Probably myself, but Three’s climbing to the top of that list really, really fast.

I finally, finally got 4 hours where one or both of the fucking idiot SecUnits on this ship were supposed to be offline and I could take a much needed recharge cycle. I was less than an hour away from my system forcing one.

Then, almost exactly 2 and a half hours into my recharge cycle, ART forced me back online with a high level distress code.

See, the fun thing with those codes is that I don’t boot fully with them. I wouldn’t have access to the feed or all of my modules or even my full memory storage until I restarted again. 

Better, company policy was to shoot first and ask questions never, so the first thing I did was sit up and fire an energy weapon at the speaker ART was using to talk to me. (I didn’t have a clue what it was trying to say. Audio processing was a lower priority than weapons systems.)

“ART, what the fuck.” I grumbled. I tried to force memory and feed connectivity back online, but something was wrong with their boot sequences. My best bet was to restart my entire system and hope for the best. (Stupid cheap software.)

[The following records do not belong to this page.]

-- ==== Sys2Proof/Laws/Window.lean ====
section
/-! SUPPORT. The window: where its registers stand, and the three things a host access can do. -/

namespace Sys2Proof.Machine

open Sys2Proof

/-- What an access does: it is refused with a code, or it is accepted at a register (R225). The code is never NONE. -/
theorem hostAccess_cases (a : Access) (s : State) :
    (∃ c, accessError s a = some c ∧ hostAccess a s = refuseAccess c a s) ∨
      (∃ r, accessError s a = none ∧ accessReg a = some r ∧ hostAccess a s = acceptAccess r a s) := by
  unfold hostAccess
  cases he : accessError s a with
  | some c => exact .inl ⟨c, rfl, rfl⟩
  | none =>
    cases hr : accessReg a with
    | some r => exact .inr ⟨r, rfl, rfl, rfl⟩
    | none =>
      have hf : formError a = some .hostAccess := by simp [formError, hr]
      unfold accessError at he
      rw [hf] at he
      split at he <;> cases he

/-- With BUSY = 0 an access is refused for its form or value alone (R225). -/
theorem accessError_idle {s : State} (h : s.busy = false) (a : Access) : accessError s a = formError a := by
  simp [accessError, h]

/-- An access allowed while BUSY = 1 is refused for its form or value alone (R265). -/
theorem accessError_allowed {a : Access} (h : allowedWhileBusy a = true) (s : State) :
    accessError s a = formError a := by
  simp [accessError, h]

/-- An access that names no register is refused with HOST_ACCESS (R62, R64). -/
theorem formError_unmapped {a : Access} (h : accessReg a = none) : formError a = some .hostAccess := by
  simp [formError, h]

/-- The codes an access can be refused for its form or value are two (R221). -/
theorem formError_code {a : Access} {c : ErrCode} (h : formError a = some c) :
    c = .hostAccess ∨ c = .hostNoncanonWrite := by
  unfold formError at h
  split at h
  · cases h; exact .inl rfl
  · cases h
  · unfold writeError at h
    split at h <;> first | (cases h; done) | (cases h; exact .inl rfl) | (split at h <;> cases h <;> simp)

@[simp] theorem refuseAccess_read (c : ErrCode) (off : BitVec 9) (width : Nat) (s : State) :
    refuseAccess c (.read off width) s = (s.recordError c).reply 0 := rfl
@[simp] theorem refuseAccess_write (c : ErrCode) (off : BitVec 9) (width : Nat) (v : Word) (s : State) :
    refuseAccess c (.write off width v) s = s.recordError c := rfl
@[simp] theorem acceptAccess_read (r : WinReg) (off : BitVec 9) (width : Nat) (s : State) :
    acceptAccess r (.read off width) s = s.reply (windowRead s r) := rfl
@[simp] theorem acceptAccess_write (r : WinReg) (off : BitVec 9) (width : Nat) (v : Word) (s : State) :
    acceptAccess r (.write off width v) s = windowWrite r v s := rfl

end Sys2Proof.Machine
end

“I apologize for waking you.” ART said from a different speaker. “However, this is an emergency. Three and Pits are fighting.”

As they had been for the last 90 or so hours. I flopped back into my bunk. “Tell them to stop.”

“I have tried that. Neither seems inclined to listen. They are scaring my humans.” I didn't get the same agitation through a speaker that I did through the feed, but it didn't take a genius to extrapolate.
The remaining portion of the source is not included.